Set out exactly, line by line, the stretch of data below that begins at the line containing "(let x := (s.setRf" and ends at the line containing "simp only [exec, execTokenComplete, hr, ht, if_true]", with both ends kept.
*** Begin section ***
theorem exec_egressEnqueue {s : State} {k m c : Nat} {p : Packet} (ht : s.traffic = true) (hp : s.pkt k = some p)
    (hm : p.nextMac = some (m, c)) : exec (.egressEnqueue k) s = .next (s.egressEnqueue k p m c) := by
  simp only [exec, execEgressEnqueue, ht, hp, hm, if_true]

section Egress

variable {s : State} (k : Nat) {p : Packet} {m c : Nat}

/-- The MAC takes frames of this kind: it is up, and an Ohmad MAC takes PTP frames alone. -/
def State.macTakes (s : State) (p : Packet) (m : Nat) : Prop :=
  s.macUp m = true ∧ (s.macOhmad m = false ∨ isPtp p.octets = true)

theorem macTakes_iff : s.macTakes p m ↔ (s.macUp m && (!s.macOhmad m || isPtp p.octets)) = true := by
  simp [State.macTakes]

theorem egressEnqueue_room (hm : s.atStart.macTakes p m)
    (hc : s.atStart.egCells (8 * m + c) < s.atStart.rf (adEgQueue m c 0) 19 0) : s.egressEnqueue k p m c =
      ((s.setEgq (8 * m + c) (s.egq (8 * m + c) ++ [{ pkt := k, len := p.len, at_ := s.now }])).modPkt k
        (fun p => { p with dests := p.dests.erase (.mac m c) })).traceStage p.trace 5 := by
  have hfree : Nat.blt (s.atStart.egCells (8 * m + c)) (s.atStart.rf (adEgQueue m c 0) 19 0) = true := Nat.blt_eq.mpr hc
  simp only [State.egressEnqueue, macTakes_iff.mp hm, hfree, Bool.and_self, if_true]

theorem egressEnqueue_full (hm : s.atStart.macTakes p m)
    (hc : s.atStart.rf (adEgQueue m c 0) 19 0 ≤ s.atStart.egCells (8 * m + c)) : s.egressEnqueue k p m c =
      ((s.bumpSet 6 (8 * m + c) 0 1).traceEnds p.trace true false false).dropDest k (.mac m c) := by
  have hfull : Nat.blt (s.atStart.egCells (8 * m + c)) (s.atStart.rf (adEgQueue m c 0) 19 0) = false := by
    rw [← Bool.not_eq_true, Nat.blt_eq]
    exact not_lt.mpr hc
  simp only [State.egressEnqueue, macTakes_iff.mp hm, hfull, Bool.and_false, Bool.false_eq_true, if_true, if_false]

theorem egressEnqueue_down (hm : ¬s.atStart.macTakes p m) : s.egressEnqueue k p m c =
    ((s.bump (adMacStat m 33) 1).traceEnds p.trace true false false).dropDest k (.mac m c) := by
  have hdown : (s.atStart.macUp m && (!s.atStart.macOhmad m || isPtp p.octets)) = false :=
    Bool.eq_false_iff.mpr (mt macTakes_iff.mpr hm)
  simp only [State.egressEnqueue, hdown, Bool.false_and, Bool.false_eq_true, if_false]

end Egress

/-- Settles O47: each row in its tick; at an egress queue by room and by the MAC. -/
theorem cellsCrossTheCore : Obligations.CellsCrossTheCore := by
  refine ⟨fun s k pick ht => ?later, fun s b n hr hn => exec_freeListRebuild hr hn rfl, fun s => exec_confluenceSlot_first,
    fun s n ht hl => exec_confluenceSlot ht hl rfl, fun s o x ht hx => exec_resequencerTimeout ht hx rfl,
    fun s k h x picks p => exec_enqueue picks, fun s k m c p ht hp hm => ?egress⟩
  case later => simp [exec, execCellAllocation, ht]
  case egress =>
    rw [exec_egressEnqueue ht hp hm]
    exact ⟨fun h => congrArg _ (egressEnqueue_room k h.1 h.2), fun hu hc => congrArg _ (egressEnqueue_full k hu hc),
      fun hu => congrArg _ (egressEnqueue_down k hu)⟩

/-! ### Tokens of the Ohmad ring (R481 to R483) -/

theorem exec_masterTokenSend {s u : State} (hr : s.ohmRuns = true) (hm : s.ohmMaster = true)
    (hu : s.waitUntil ((s.ohm.sentAt.map (· + s.ohmPeriod)).getD 0) = u) (hur : u.ohmRuns = true) (hum : u.ohmMaster = true) :
    exec .masterTokenSend s = .next (u.sendToken none) := by
  simp only [exec, execMasterTokenSend, hr, hm, hu, hur, hum, Bool.and_self, if_true]

theorem exec_tokenComplete {s : State} {t : TokenOut} (hr : s.ohmRuns = true)
    (ht : s.ohm.out.find? (fun t => t.left.isEmpty) = some t) :
    exec .tokenComplete s = .next
      (let x := (s.setRf (adOhm 8) 31 0 t.rtt).setRf (adOhm 8) 44 43 (if t.turned then 1 else 2)
      { x with ohm := { x.ohm with out := x.ohm.out.filter (fun y => y.seq != t.seq) } }) := by
  simp only [exec, execTokenComplete, hr, ht, if_true]

theorem exec_tokenLate {s u : State} {t : TokenOut} (hr : s.ohmRuns = true)
    (ht : s.ohm.out.find? (fun t => !t.left.isEmpty && !t.late) = some t) (hu : s.waitUntil (t.at_ + s.rttLimit) = u)
    (hur : u.ohmRuns = true) (hut : u.ohm.out.contains t = true) : exec .tokenLate s = .next (u.lateToken t) := by
  simp only [exec, execTokenLate, hr, ht, hu, hur, hut, Bool.and_self, if_true]

theorem exec_tokenLost {s u : State} (hl : s.listens = true) (hu : s.waitUntil s.lostTick = u) (hul : u.listens = true) :
    exec .tokenLost s = .next ((u.setRf (adOhm 8) 45 45 1).notice 0x1C3 0 0) := by
  simp only [exec, execTokenLost, hl, hu, hul, if_true]

/-- Settles O54: the master's rows and the member's, each in its tick. -/
theorem tokensCirculate : Obligations.TokensCirculate := by
  refine ⟨fun s hr hm => exec_masterTokenSend hr hm rfl, fun s m ws hh hk hc => ?received, fun s m ws hh hc => ?commit,
    fun s t => exec_tokenComplete, fun s t hr ht => exec_tokenLate hr ht rfl, fun s hl => exec_tokenLost hl rfl⟩
  case received => simp [exec, execTokenReceived, hh, hk, hc]
  case commit => simp [exec, execCommitTokenReceived, hh, hc]

end Sys2Proof.Machine

/-! ## Commits, mirrors and switchover (SPEC 15) -/

namespace Sys2Proof.Machine

/-! ### Commits, mirrors and switchover (R489, R490, R495, R496, R498, R499) -/

theorem exec_ringCommit {s u : State} {c : Nat} (hr : s.ohmRuns = true) (hc : s.ohm.commit = some c)
    (hu : s.waitUntil (s.tickOfNt c) = u) (hur : u.ohmRuns = true) (huc : u.ohm.commit = some c) :
    exec .ringCommit s = .next (u.commitAt c) := by
  simp only [exec, execRingCommit, hr, hc, hu, hur, huc, BEq.rfl, Bool.and_self, if_true]

theorem exec_digestComplete {s u : State} {e : Nat} (hr : s.running = true) (he : s.ohm.digRun = some e)
    (hu : s.waitUntil s.ohm.digAt = u) (hur : u.running = true) (hue : u.ohm.digRun = some e) :
    exec .digestComplete s = .next (u.endDigest e) := by
  simp only [exec, execDigestComplete, hr, he, hu, hur, hue, BEq.rfl, Bool.and_self, if_true]
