-- ==== Sys2Proof/Machine/Flags.lean ====
section
/-! DEFINITION. The STATUS flags (10_state.md R18): how the run loop, START and the error entry
compute them, and how the host sees them. -/

namespace Sys2Proof.Machine

/-- Scheme codes 0 to 5 select a scheme; 6 and 7 are invalid (30_encoding.md R51, R52). -/
def validScheme (scheme : BitVec 3) : Bool := decide (scheme.toNat < 6)

/-- `BUSY` after a step that leaves the scan position at `pos` (40_mux_and_common.md R71). -/
def busyAfter (pos len : Nat) : Bool := decide (pos ≠ len)

/-- `DONE` after a step that leaves the scan position at `pos` (R71): set by the last step, else as it
was. -/
def doneAfter (done : Bool) (pos len : Nat) : Bool := done || decide (pos = len)

/-- The `ERRCODE` of InvalidSchemeId (60_exceptions.md R130). -/
def invalidSchemeIdCode : BitVec 2 := 1

/-- The `STATUS` register, bits 4:3 `ERRCODE`, 2 `ERR`, 1 `DONE`, 0 `BUSY` (R18). -/
def State.statusWord (s : State) : BitVec 5 :=
  s.errcode ++ (BitVec.ofBool s.err ++ (BitVec.ofBool s.done ++ BitVec.ofBool s.busy))

/-- A read of the registers by number, in a bus wrapper: 0 `SCHEME`, 1 `LEN`, 2 `CTRL`, which reads as
0, and 3 `STATUS` (R15 to R18). Reading has no side effect. -/
def State.readRegister (s : State) (number : BitVec 2) : Nat :=
  match number.toFin with
  | 0 => s.scheme.toNat
  | 1 => s.len
  | 2 => 0
  | 3 => s.statusWord.toNat

/-- The output ports that are wires from registers (20_memory.md R36). -/
structure Outputs where
  stBusy : Bool
  stDone : Bool
  stErr : Bool
  stErrcode : BitVec 2
  stScheme : BitVec 3
  stLen : Nat
  deriving DecidableEq, Repr

/-- The host's read of status (40_mux_and_common.md R80): the flags, `SCHEME` and `LEN` as they are. -/
def State.outputs (s : State) : Outputs :=
  { stBusy := s.busy, stDone := s.done, stErr := s.err, stErrcode := s.errcode,
    stScheme := s.scheme, stLen := s.len }

end Sys2Proof.Machine
end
*** End section ***
▶ _RESPONSE_
      (let x := (s.setRf (adOhm 8) 31 0 t.rtt).setRf (adOhm 8) 44 43 (if t.turned then 1 else 2)
      { x with ohm := { x.ohm with out := x.ohm.out.filter (fun y => y.seq != t.seq) } }) := by
  simp only [exec, execTokenComplete, hr, ht, if_true]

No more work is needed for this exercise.